Frankie is executed, and his body is removed from the prison without an autopsy. Margot's hired thugs murder the hearse driver to maintain secrecy and to have a body to use as a decoy for cremation, and the body of Olins is delivered to Dr. Craig's office. Dr. Craig administers methylene blue to Frankie's dead body via a breathing mask, and Frankie is returned to life.

Frankie is briefly disoriented when he is restored to life, but is convinced to reveal the location of his stolen money with a hand-drawn map. After doing this, he is shot to death by Jim Vincent.
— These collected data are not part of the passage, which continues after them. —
/-- A missed unit of a LOCKED session whose port is up, short of the last miss that is allowed: the session recovers. -/
theorem State.unitEnd_of_miss (s : State) {i : Nat} (hstate : (s.sess i).state = 2) (htimed : ss.role (s.sess i).cfg ∈ [1, 4]) (hhit : (s.sess i).hit = false)
    (hport : s.portUp (ss.port (s.sess i).cfg) = true) (hmax : (s.sess i).misses + 1 < ss.missMax (s.sess i).cfg) (hcap : (s.sess i).misses < 255) :
    (s.unitEnd i).sess i = { s.sess i with misses := (s.sess i).misses + 1, state := 3 } := by
  have htimed' : (ss.role (s.sess i).cfg == 1 || ss.role (s.sess i).cfg == 4) = true := by simpa using htimed
  have hsat : sat 255 ((s.sess i).misses + 1) = (s.sess i).misses + 1 := if_pos hcap
  have hport' (n : Nat) : (s.modSess i fun x => { x with misses := n }).portUp (ss.port (s.sess i).cfg) = true := hport
  have hgo : s.unitEnd i = (s.modSess i fun x => { x with misses := (s.sess i).misses + 1 }).goSess i 3 2 := by
    simp only [State.unitEnd, hstate, htimed', hhit, hsat, hport', Nat.not_le.2 hmax, show (2 : Nat) ≠ 0 by decide, Bool.not_true, Bool.false_eq_true,
      or_self, true_or, if_false, if_true]
  rw [hgo, State.goSess_sess, State.sess_modSess]

theorem exec_sessionUnitEnd_ethernet {s : State} {i : Fin 4096} {k : Nat} (hup : s.up = true) (hdelay : ss.delay (s.sess i).cfg ≠ 2)
    (hdue : s.dueNow (s.sess i) (ss.logSync (s.sess i).cfg) = some k) (hnext : (s.sess i).unitNext < k) :
    exec (.sessionUnitEnd i) s = .next ((s.modSess i fun x => { x with unitNext := k }).unitEnd i) := by
  show execSessionUnitEnd i s = _
  simp only [execSessionUnitEnd, hup, hdelay, hdue, hnext, Bool.not_true, Bool.false_eq_true, if_false, if_true]

theorem exec_sessionUnitEnd_kl {s : State} {i : Fin 4096} (hup : s.up = true) (hstate : (s.sess i).state ≠ 0) (hdelay : ss.delay (s.sess i).cfg = 2) :
    exec (.sessionUnitEnd i) s = .next (s.klUnitEnd i) := by
  show execSessionUnitEnd i s = _
  simp only [execSessionUnitEnd, hup, hdelay, hstate, Bool.not_true, Bool.false_eq_true, if_false, if_true]

@[simp] theorem State.sess_modKl (s : State) (i : Nat) (f : KlRxSt → KlRxSt) : (s.modKl i f).sess i = { s.sess i with kl := f (s.sess i).kl } :=
  State.sess_modSess ..

theorem State.klUnitEnd_of_units {s : State} {i : Nat} (hclosed : (s.sess i).kl.closed = []) (hunits : 0 < (s.sess i).kl.units) :
    s.klUnitEnd i = (s.modKl i fun k => { k with units := k.units - 1 }).unitEnd i := by
  simp only [State.klUnitEnd, hclosed, hunits, List.isEmpty_nil, Bool.not_true, Bool.false_eq_true, if_false, if_true]

theorem State.klUnitEnd_of_time {s : State} {i : Nat} (hclosed : (s.sess i).kl.closed = []) (hunits : (s.sess i).kl.units = 0) : s.klUnitEnd i =
    if (s.sess i).kl.unitTick + s.klTicks (s.sess i).cfg + s.klTicks (s.sess i).cfg / 2 ^ ss.klLog2 (s.sess i).cfg ≤ s.time.tick then
      (s.modKl i fun k => { k with unitTick := k.unitTick + s.klTicks (s.sess i).cfg }).unitEnd i
    else s := by
  simp only [State.klUnitEnd, hclosed, hunits, List.isEmpty_nil, Bool.not_true, Bool.false_eq_true, Nat.lt_irrefl, if_false]

/-! ### KL_WINDOW_END and KL_REPORT_RX (spec/10 R331 to R333) -/

theorem State.exchange_kl (s : State) (i : Nat) (n : Int) (d : Nat) (mpd : Int × Nat) (key : Int) :
    ((s.exchange i n d mpd key).sess i).kl = (s.sess i).kl := by
  unfold State.exchange
  extract_lets c a u theta v w
  have hu : u.sess i = s.sess i := State.asymEff_kept.sess rfl i
  have hw : (w.sess i).kl = (s.sess i).kl := by rw [v.goSess_sess, State.sess_modSess, hu]
  split
  · split
    · exact hw
    · rw [State.modSlot_sess, hw]
  · exact hw

theorem exec_klWindowEnd {s : State} {i : Fin 4096} (hup : s.up = true) (hstate : (s.sess i).state ≠ 0) (hdelay : ss.delay (s.sess i).cfg = 2) :
    exec (.klWindowEnd i) s = .next (s.klWindow i) := by
  show execKlWindowEnd i s = _
  simp only [execKlWindowEnd, hup, hdelay, bne_iff_ne.2 hstate, beq_self_eq_true, Bool.and_self, if_true]

theorem State.klWindow_none {s : State} {i : Nat} (hclosed : (s.sess i).kl.closed = []) : s.klWindow i = s := by
  simp only [State.klWindow, hclosed]

theorem exec_klWindowEnd_none {s : State} {i : Fin 4096} (hclosed : (s.sess i).kl.closed = []) : exec (.klWindowEnd i) s = .next s := by
  show execKlWindowEnd i s = _
  rw [execKlWindowEnd, State.klWindow_none hclosed, ite_self]

theorem State.klWindow_closed {s : State} {i : Nat} {w : KlWin} {rest : List KlWin} (hclosed : (s.sess i).kl.closed = w :: rest) :
    ((s.klWindow i).sess i).kl.closed = rest := by
  unfold State.klWindow
  extract_lets c
  split
  case h_1 hnone => exact absurd (hclosed.symm.trans hnone) (List.cons_ne_nil _ _)
  case h_2 k l hsome =>
    obtain ⟨rfl, rfl⟩ := List.cons.inj (hclosed.symm.trans hsome)
    extract_lets u v win
    have hv : (v.sess i).kl.closed = rest := by
      have hu : (u.sess i).kl.closed = rest := congrArg (·.kl.closed) (State.sess_modKl ..)
      simp only [v]
      split
      · rw [State.queueOwn_kept.sess rfl, hu]
      · exact hu
    split
    · exact hv
    · rw [State.exchange_kl, State.sess_modSess]
      exact hv

theorem exec_klReportRx {s : State} {n : Fin 128} {id i : Nat} {f : EngineFrame} {r : KlReport}
    (hfind : (s.servo.inbox.find? fun x => x.id = id) = some f) (hptp : f.ptp = none) (hport : f.port = n.val) (hsess : s.klSess f.port = some i)
    (hreport : klReportOf f.bytes = some r) : exec (.klReportRx n id) s = .next ((s.takeUp f).klReportRx i r) := by
  show execKlReportRx n id s = _
  rw [hport] at hsess
  simp [execKlReportRx, hfind, hptp, hport, hsess, hreport]

theorem State.klReportRx_of_log2 (s : State) {i : Nat} {r : KlReport} (hlog : r.log2.toNat = ss.klLog2 (s.sess i).cfg) :
    s.klReportRx i r = s.modKl i fun k => { k with reports := (r :: k.reports).take 2 } := if_neg (not_not_intro hlog)

/-- Settles O29: each row and command comes down to one operation on its session, and what the session's slot and the host's reports make of it
leaves the session as that operation has set it. -/
theorem sessions : Obligations.Sessions := by
  refine ⟨?set, ?read, ?tx, ?followUp, ?sync, ?foreign, ?miss, ?hit, ?klUnits, ?klTime, ?window, ?noWindow, ?report⟩
  case set =>
    intro s c htakes hok hcheck
    exact ⟨_, exec_sessionSet htakes hok hcheck, s.park_fetched_parked c _⟩
  case read =>
    intro s c htakes hok hn hrange halign hbuf
    refine ⟨_, exec_sessionRead htakes hok hn hrange halign hbuf, _, _, _, _, _, rfl, fun j hj => ?_⟩
    rw [State.each_sessShown_sess _ _ _ _ _ j (List.mem_range.2 hj), State.fetched_kept.sess rfl]
    exact ⟨rfl, rfl, rfl, rfl⟩
  case tx =>
    intro s i y k hup hstate hsends hport hdue hnext
    obtain ⟨hown, hsess⟩ := s.sessSend_shows i y k
    have hy : y.val = 2 ↔ y = 2 := by omega
    simp only [SessSt.sent, hy] at hown hsess
    refine ⟨_, exec_sessionTx hup hstate hsends hport hdue hnext, hown, fun hne => ?_, fun he => ?_⟩
    · rw [hsess, if_neg hne]
      exact ⟨rfl, rfl⟩
    · rw [hsess, if_pos he]
      exact ⟨rfl, rfl⟩
  case followUp =>
    intro s i keep hup hkeep
    have hkept : keep = s.syncsKept (s.sess i) := hkeep
    refine ⟨_, exec_fuTimeout hup, ?_⟩
    dsimp only
    rw [hkept, s.countFu_sess]
    exact ⟨rfl, rfl⟩
  case sync =>
    rintro s id f p m i v hfind hptp rfl hwhole hsync htwo howner hauth hdelay hrole hfirst hdip hstamp icv
    have hengine : enginePtp (ptpMsg f.bytes p.1 p.2 f.stamp) = true := by simp [enginePtp, hwhole, hsync]
    have hrx := (((s.takeUp f).ptpRx_owned icv (!s.flag F.redundStatus_UNATTENDED) howner hengine).trans
      ((s.takeUp f).sessRx_sync icv _ hauth hdelay hrole hsync)).trans ((s.takeUp f).rxSync_twoStep hfirst hdip hstamp htwo)
    refine ⟨_, (exec_ptpRx icv hfind hptp).trans (congrArg _ hrx), ?_⟩
    dsimp only
    rw [State.sess_modSess, State.sess_modSess]
    exact ⟨rfl, rfl, rfl⟩
  case foreign =>
    rintro s id f p m i hfind hptp rfl howner hmatch icv
    have hrx := (s.takeUp f).ptpRx_foreign icv (!s.flag F.redundStatus_UNATTENDED) howner hmatch
    refine ⟨_, (exec_ptpRx icv hfind hptp).trans (congrArg _ hrx), ?_⟩
    dsimp only
    rw [State.toPair_sess, State.sess_modSess, ← sat_eq_min]
    exact ⟨rfl, rfl⟩
  case miss =>
    intro s i k hup hdelay hdue hnext hstate hrole hhit hport hmax hcap
    refine ⟨_, exec_sessionUnitEnd_ethernet hup hdelay hdue hnext, ?_⟩
    dsimp only
    rw [State.unitEnd_of_miss _ (by rwa [State.sess_modSess]) (by rw [State.sess_modSess]; exact List.mem_cons.2 (.inl hrole))
      (by rwa [State.sess_modSess]) (by rw [State.sess_modSess]; exact hport) (by rwa [State.sess_modSess]) (by rwa [State.sess_modSess]),
      State.sess_modSess]
    exact ⟨rfl, rfl, rfl⟩
  case hit =>
    intro s i k hup hdelay hdue hnext hstate hrole hhit
    refine ⟨_, exec_sessionUnitEnd_ethernet hup hdelay hdue hnext, ?_⟩
    dsimp only
    rw [State.unitEnd_of_hit _ (by rwa [State.sess_modSess]) (by rw [State.sess_modSess]; exact List.mem_cons.2 (.inl hrole))
      (by rwa [State.sess_modSess]), State.sess_modSess]
  case klUnits =>
    intro s i hup hstate hdelay hrole hclosed hunits hhit
    refine ⟨_, exec_sessionUnitEnd_kl hup hstate hdelay, ?_⟩
    dsimp only
    rw [State.klUnitEnd_of_units hclosed hunits, State.unitEnd_of_hit _ (by rwa [State.sess_modKl]) (by rwa [State.sess_modKl]) (by rwa [State.sess_modKl]),
      State.sess_modKl]
  case klTime =>
    rintro s i w hup hstate hdelay hrole hclosed hunits rfl hhit
    refine ⟨_, exec_sessionUnitEnd_kl hup hstate hdelay, ?_⟩
    dsimp only
    rw [State.klUnitEnd_of_time hclosed hunits]
    split
    · rw [State.unitEnd_of_hit _ (by rwa [State.sess_modKl]) (by rwa [State.sess_modKl]) (by rwa [State.sess_modKl]), State.sess_modKl]
    · rfl
  case window =>
    intro s i w rest hup hstate hdelay hclosed
    exact ⟨_, exec_klWindowEnd hup hstate hdelay, State.klWindow_closed hclosed⟩
  case noWindow =>
    intro s i hclosed
    exact ⟨s, exec_klWindowEnd_none hclosed, rfl⟩
  case report =>
    intro s n id f r i hfind hptp hsess hreport hlog hport
    have hrx := (s.takeUp f).klReportRx_of_log2 hlog
    exact ⟨_, (exec_klReportRx hfind hptp hport hsess hreport).trans (congrArg _ hrx), congrArg (·.kl.reports) (State.sess_modKl ..), rfl⟩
Margot, Jim, and Dr. Craig drive together to recover Frankie's money. En route, Margot murders Jim by running him over after he changes the car's tire.
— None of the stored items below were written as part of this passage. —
-- ==== Sys2Proof/Config.lean ====
section
/-! DEFINITION. The implementation parameters of spec/00_scope.md R6 as named constants (D2), and the free values:
constants with no body, of which nothing can be proved but their type. -/

namespace Sys2Proof.Config

/-- `MEM_SIZE`: memory bytes, addresses `0..4095` (R6, R46). -/
abbrev memSize : Nat := 4096

/-- `PROG_BASE`: program load address and initial instruction pointer (R6, R77). -/
abbrev progBase : Nat := 0x200

/-- `GLYPH_STRIDE`: bytes of one font glyph (R6, R186). -/
abbrev glyphStride : Nat := 5

/-- The highest value of the stack pointer (R6, R34, R134). -/
abbrev maxSp : Nat := 254

/-- What a byte of memory reads as that neither an image nor a store has written (R60: "every other `M[a]`" is 0). -/
abbrev memFill : Byte := 0

/-- FREE VALUE (log 2): the `inputBitmask` of the `n`-th step call past the end of the host's list of calls (R49, R54). -/
opaque freeKeys : Nat → Word

/-- FREE VALUE (log 2): the `elapsedMillis` of the `n`-th step call past the end of the host's list of calls (R49, R54). -/
opaque freeMillis : Nat → Nat

/-- FREE VALUE (log 3): the `n`-th random byte drawn past the end of the supplied ones (R50, R170, D18). -/
opaque freeRandom : Nat → Byte

end Sys2Proof.Config
end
Once Margot and Dr. Craig reach the loot's burial location, she forces the doctor to dig at gunpoint. He retrieves a wooden strongbox. Margot gleefully takes the strongbox and shoots Dr. Craig twice while laughing hysterically.
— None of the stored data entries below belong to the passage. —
/-- Drawing the same sprite twice at the same place restores the display, and the second draw collides exactly where the
sprite covers a pixel that was off at first (derived from R212; log 13 on R212's own remark). With `VF` as a coordinate the
second place is another one. -/
def Obligations.DrawTwiceRestoresTheDisplay : Prop :=
  ∀ (x y : Reg) (n : Fin 16) (s : State), x ≠ 15 → y ≠ 15 → n.val = 0 ∨ s.I.toNat + n.val ≤ 4096 →
    ∃ t u, exec (.drw x y n) s = .next t ∧ exec (.drw x y n) t = .next u
      ∧ (∀ px py, u.pixel px py = s.pixel px py)
      ∧ (u.reg 15 = 1 ↔ ∃ px py, SpriteCovers s x y n px py ∧ s.pixel px py = false)

/-! ## The step transaction -/

/-- A step that is not paused and not faulted runs the instruction at `ip`. Phase 1: `s1` has the bitmask as its snapshot
and no beep, the rest as the host found it (R42, R44). Phase 3: the tick (R112). Phase 4: `u` has `ip` advanced by 2, every
other part as the tick left it (R113; the wrap of the sum is decision D16, log 14). Phase 5: the instruction at `u`
(R114). Phase 6: only `result` is written, `Ok(halted)`, or `Err` of the cause where the instruction raised (R116; R233 is
decision D7, log 5). One call of the host per step of the model is log 1. -/
def Obligations.StepRunsTheDecodedInstruction : Prop :=
  ∀ (s s0 : State) (m : Word) (e : Nat) (i : Instr),
    s.NextCall (.step m e) s0 → s.fault = none → s.waiting = false → s.ip.toNat + 1 < 4096 →
    decode [s.readByte s.ip.toNat, s.readByte (s.ip.toNat + 1)] = .ok (i, []) →
    ∃ s1 u v t, (s1.keys = m ∧ s1.beep = false ∧ OnlyListed [.keys, .beep] s0 s1)
      ∧ (u.ip = s.ip + 2 ∧ OnlyListed [.slot s.sp] (s1.timerTick e) u)
      ∧ exec i u = .next v
      ∧ step s = .next t
      ∧ OnlyListed [.result] v t
      ∧ (v.fault = none → t.result = .ok (decide (4096 ≤ v.ip.toNat)))
      ∧ ∀ c, v.fault = some c → t.result = .err c

/-- A fetch with `ip` at 4095 or above raises MemoryFault of the first address that does not exist; phases 1 and 3 are kept
(`s1` has the bitmask as its snapshot and no beep) and `ip` is not advanced (R42, R113, R233; decisions D6 and D7). -/
def Obligations.FetchOffTheEndRaisesMemoryFault : Prop :=
  ∀ (s s0 : State) (m : Word) (e : Nat),
    s.NextCall (.step m e) s0 → s.fault = none → s.waiting = false → 4095 ≤ s.ip.toNat →
    ∃ s1, s1.keys = m ∧ s1.beep = false ∧ OnlyListed [.keys, .beep] s0 s1
      ∧ FaultsAt (max s.ip.toNat 4096) (s1.timerTick e) (step s)

/-- A waiting core that sees no key is paused: the step answers `Ok(false)`, sets `keys` to the empty snapshot, clears
`beep`, and changes nothing else (R111, R254). -/
def Obligations.KeyWaitPausesTheCore : Prop :=
  ∀ (s s0 : State) (e : Nat), s.NextCall (.step 0 e) s0 → s.fault = none → s.waiting = true →
    ∃ t, step s = .next t ∧ t.keys = 0 ∧ t.beep = false ∧ t.result = .ok false
      ∧ OnlyListed [.keys, .beep, .result, .calls, .freeCalls] s t

/-- A waiting core that sees keys takes the lowest one's number into the waiting register, leaves the wait, and makes in the
same step the step of the core so resumed (R111). -/
def Obligations.KeyWaitTakesTheLowestKey : Prop :=
  ∀ (s s0 : State) (m : Word) (e : Nat) (k : Reg),
    s.NextCall (.step m e) s0 → s.fault = none → s.waiting = true →
    m.getLsbD k.val = true → (∀ j < k, m.getLsbD j.val = false) →
    ∃ u, (u.reg s.waitReg).toNat = k.val ∧ u.waiting = false ∧ OnlyListed [.reg s.waitReg, .waiting] s u
      ∧ step s = step u

/-- The timer tick: below 17 ms accumulated only `acc` grows; from 17 ms on `acc` is 0, each timer is one less if positive,
and `beep` rises when ST reaches 0 (R240; exact arithmetic is decision D19). -/
def Obligations.TimerTickDecrementsAtMostOnce : Prop :=
  ∀ (s : State) (e : Nat),
    (s.acc + e < 17 → (s.timerTick e).acc = s.acc + e ∧ OnlyListed [.acc] s (s.timerTick e))
    ∧ (17 ≤ s.acc + e →
        (s.timerTick e).acc = 0
        ∧ (s.timerTick e).DT.toNat = s.DT.toNat - 1
        ∧ (s.timerTick e).ST.toNat = s.ST.toNat - 1
        ∧ (s.timerTick e).beep = (s.beep || decide (s.ST.toNat = 1))
        ∧ OnlyListed [.acc, .delay, .sound, .beep] s (s.timerTick e))

/-- `beep` is true after a step exactly when that step ticked and the tick took ST from 1 to 0; a paused step clears it, and
no instruction raises it (R241). The tick test is R240 in exact arithmetic (decision D19, log 14), the paused step is R111,
and a core with a recorded fault, whose step changes nothing, is left out (R234, decision D7). -/
def Obligations.BeepExactlyWhenTheSoundTimerExpires : Prop :=
  ∀ (s s0 t : State) (m : Word) (e : Nat),
    s.NextCall (.step m e) s0 → s.fault = none → step s = .next t →
    (t.beep = true ↔ (s.waiting = false ∨ m ≠ 0) ∧ (s.acc + e) * 60 > 1000 ∧ s.ST = 1)

/-- A recorded fatal error is terminal: a step answers it again and changes nothing of the core (R234; decision D7). -/
def Obligations.FatalErrorIsTerminal : Prop :=
  ∀ (s s0 : State) (m : Word) (e : Nat) (c : FatalError),
    s.NextCall (.step m e) s0 → s.fault = some c →
    ∃ t, step s = .next t ∧ t.result = .err c ∧ OnlyListed [.result, .calls, .freeCalls] s t

/-- `enableCompat` makes its flag true and touches no other state of the core (R51), faulted or not (R234, decision D7). The
host's calls to come as a list is the model's form (log 1). -/
def Obligations.EnableCompatSetsOneFlag : Prop :=
  ∀ (s : State) (cs : List HostCall) (f : CompatFlag), s.calls = .enableCompat f :: cs →
    ∃ t, step s = .next t ∧ t.calls = cs
      ∧ (f = .loadStore → t.compat.loadStore = true ∧ t.compat.shift = s.compat.shift)
      ∧ (f = .shift → t.compat.shift = true ∧ t.compat.loadStore = s.compat.loadStore)
      ∧ OnlyListed [.compat, .calls] s t

/-- `load` under its preconditions gives the reset state of R60: the two images, zeros elsewhere, and every other piece of
state at its reset value (the value of `fault` is decision D7, the preconditions decision D20). -/
def Obligations.LoadEstablishesTheResetState : Prop :=
  ∀ (s : State) (cs : List HostCall) (program font : List Byte) (o : Nat),
    s.calls = .load program font o :: cs → ImagesFit program font o →
    ∃ t, step s = .next t ∧ t.ResetValues ∧ t.fontOffset = o ∧ t.calls = cs
      ∧ (∀ k, k < font.length → t.readByte (o + k) = font.getD k 0)
      ∧ (∀ k, k < program.length → t.readByte (0x200 + k) = program.getD k 0)
      ∧ ∀ a, ¬ (o ≤ a ∧ a < o + font.length) → ¬ (0x200 ≤ a ∧ a < 0x200 + program.length) → t.readByte a = 0

/-- `load` outside its preconditions is refused (R261; decision D20, log 7). -/
def Obligations.LoadOutsideItsPreconditionsIsRefused : Prop :=
  ∀ (s : State) (cs : List HostCall) (program font : List Byte) (o : Nat),
    s.calls = .load program font o :: cs → ¬ ImagesFit program font o → step s = .refused .loadNotAdmitted

/-- The model's reset state has the reset values of R60 with no images and the default font offset (log 4; `fault` is
decision D7). -/
def Obligations.ResetHoldsTheResetValues : Prop :=
  State.reset.ResetValues ∧ State.reset.fontOffset = 0 ∧ ∀ a, State.reset.readByte a = 0

/-- A step that is not paused and raises nothing answers `Ok(halted)`, with `halted` true exactly when `ip` has reached 4096
after the instruction (R116). -/
def Obligations.StepReportsHalted : Prop :=
  ∀ (s s0 t : State) (m : Word) (e : Nat),
    s.NextCall (.step m e) s0 → s.fault = none → s.waiting = false ∨ m ≠ 0 → step s = .next t → t.fault = none →
    t.result = .ok (decide (4096 ≤ t.ip.toNat))

/-! ## Rules of the whole machine -/

/-- Every instruction answers a next state in every state, and a step answers one unless the host's next call is a `load`
outside its preconditions (R230: "No other internal operation raises an error"; log 5). -/
def Obligations.EveryStepAnswersANextState : Prop :=
  (∀ (i : Instr) (s : State), ∃ t, exec i s = .next t)
    ∧ ∀ s : State, (∃ t, step s = .next t)
      ∨ step s = .refused .loadNotAdmitted
        ∧ ∃ p f o cs, s.calls = .load p f o :: cs ∧ ¬ ImagesFit p f o

/-- Every step keeps the invariant: memory in the model's own canonical form (log 12), at most 16 ms accumulated (a
consequence that R240 draws, under decision D19; log 14), the font inside memory (R261, decision D20; log 7), and a
recorded fault that is true and was answered (R231 to R233, decisions D7 and D8; log 5, log 14). -/
def Obligations.EveryStepKeepsTheInvariant : Prop :=
  ∀ s t : State, s.Inv → step s = .next t → t.Inv

/-- The invariant (memory in the model's own canonical form, log 12, and the rest) holds at the model's reset state (log 4). -/
def Obligations.InvariantAtReset : Prop := State.reset.Inv

/-- A register changes only by an instruction that has it as destination, or, for `VF`, that writes the flag (R30, R32;
D10). -/
def Obligations.RegistersChangeOnlyByTheirWriters : Prop :=
  ∀ (i : Instr) (s t : State) (r : Reg), exec i s = .next t → t.reg r ≠ s.reg r → mayWriteReg r i = true

/-- The display changes only by CLS and DRW (R213), memory only by LD B and LD [I] (R71), and the index register only by its
five writers (R33). -/
def Obligations.DisplayMemoryAndIndexChangeOnlyByTheirWriters : Prop :=
  ∀ (i : Instr) (s t : State), exec i s = .next t →
    ((∃ px py, t.pixel px py ≠ s.pixel px py) → i = .cls ∨ ∃ x y n, i = .drw x y n)
    ∧ ((∃ a, t.readByte a ≠ s.readByte a) → ∃ x, i = .ldB x ∨ i = .storeRegs x)
    ∧ (t.I ≠ s.I → (∃ nnn, i = .ldI nnn) ∨ ∃ x, i = .addI x ∨ i = .ldF x ∨ i = .storeRegs x ∨ i = .loadRegs x)

/-- No instruction changes the input snapshot, the accumulated time, the beep flag, the compatibility flags, the font's
offset or what the host will still call (R40, R42, R43, R44, R54). -/
def Obligations.InstructionsNeverTouchTheHostsState : Prop :=
  ∀ (i : Instr) (s t : State), exec i s = .next t →
    ∀ p ∈ [Part.keys, .acc, .beep, .compat, .fontOffset, .calls, .freeCalls], Part.same s t p

/-- The saved return addresses of the active calls are changed by no instruction (R36). -/
def Obligations.SavedReturnAddressesAreKept : Prop :=
  ∀ (i : Instr) (s t : State), exec i s = .next t → ∀ k : Fin 255, k < s.sp → t.stack[k.val] = s.stack[k.val]

/-- A compatibility flag that is true stays true in every step but a new `load` (R40, R262). -/
def Obligations.CompatFlagsAreNeverCleared : Prop :=
  ∀ s t : State, (∀ p f o cs, s.calls ≠ .load p f o :: cs) → step s = .next t →
    (s.compat.loadStore = true → t.compat.loadStore = true) ∧ (s.compat.shift = true → t.compat.shift = true)

/-- Memories in canonical form that read the same everywhere are the same data (the model's form of memory, log 12). -/
def Obligations.EqualMemoriesAreEqualData : Prop :=
  ∀ m m' : Memory, m.wf → m'.wf → (∀ a, m.read a = m'.read a) → m = m'

/-- The host's transactions are taken in the order of its list, one for each step, and past its end a `step` call is made
whose arguments are free; nothing of the core changes by that (the model's form of the host of R54; log 1, log 2). -/
def Obligations.HostCallsAreTakenInOrder : Prop :=
  ∀ s : State,
    (∀ c cs, s.calls = c :: cs → ∃ s0, s.NextCall c s0 ∧ s0.calls = cs ∧ OnlyListed [.calls] s s0)
    ∧ (s.calls = [] → ∃ m e s0, s.NextCall (.step m e) s0 ∧ s0.freeCalls = s.freeCalls + 1
        ∧ OnlyListed [.freeCalls] s s0)
end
The film returns to the present, with Dr. Craig's motivation for shooting Margot revealed. As the dying Margot finishes her tale to detective Portugal she implores him to open the strongbox so she can touch the money. Drawing her last breaths, she purrs to "Jo-Jo" to come down to her level for once and kiss her. As he leans forward, she pulls back and laughs haughtily in his face, humiliating him in front of the gathering of police and medics, then dies.

Portugal opens the box, only to find it filled with scrap paper and a single envelope. In the envelope is a one dollar bill and a note addressed to "you who double crossed me".

==Cast==
- Jean Gillie as Margot Shelby
- Robert Armstrong as Frank Olins
- Herbert Rudley as Dr. Craig
- Edward Norris as Jim Vincent
- Sheldon Leonard as Sgt. Portugal
- Philip Van Zandt as Tommy (credited as Phil Van Zandt)
- Marjorie Woodworth as Dr. Craig's nurse
- Carole Donne as Waitress
- John Shay as Al
- Bert Roach as Bartender
- Rosemary Bertrand as Ruth

==Reception==
New York's PM was positive upon the picture's release: "One thing a good B picture knows—and Decoy is a good B—is how to tell its story....Tell it straight, fast, and simple....Make the motives plain, the characterizations clear....Decoy, and Jean Gillie and Marjorie Woodworth, stick to the rules. Miss Gillie's wicked, Miss Woodward's Florence Nightingale, but their costumes define them alike. Otherwise Miss Gillie, who's after the four hundred grand her first bank robber-killer's meanly stashed away, zings through plenty of direct action tactics, with accompanying double-crosses, before she gets it, and the proper Johnston office wages. It takes her 70 minutes to collect them, but that's only because she's deservedly shot at the beginning of the picture, which then explains why. Well, if ever a girl had it coming to her, that Miss Gillie is the one."

The contemporary Philadelphia Inquirer thought the story "clumsily told, and unrelieved by humor. A quirk ending does not suffice for killing most of the suspense by having the story told in flashback. Herbert Rudley is the most believable of the cast, as the physician whose ideals crash."

Film critic Glenn Erickson liked the film, writing in 2007, "After 1978 Decoy rarely or never appeared on television or in museum screenings. In 2000 the American Cinematheque showed it with the writer of its original story, Stanley Rubin, in attendance. The movie brought the house down with its odd mix of melodrama, hardboiled gimmicks and unrestrained sadism. I thought then that, as far as violence goes, Decoy was to 1946 what Pulp Fiction is to 1994."

Film critic Dennis Schwartz gave the film a mixed review in 2019, writing, "Jack Bernhard directs a darkly atmospheric but disjointed film noir that is rife with plot inconsistencies. The film's main virtue is the sinister performance by British newcomer Jean Gillie as Margot Shelby, who is the nonredeemable femme fatale with a history of using men and even resorting to violence to achieve her ends. Gillie is one of the more cruel femme fatales in film noir lore."

Shown on the Turner Classic Movies show 'Noir Alley' with Eddie Muller on December 3, 2022.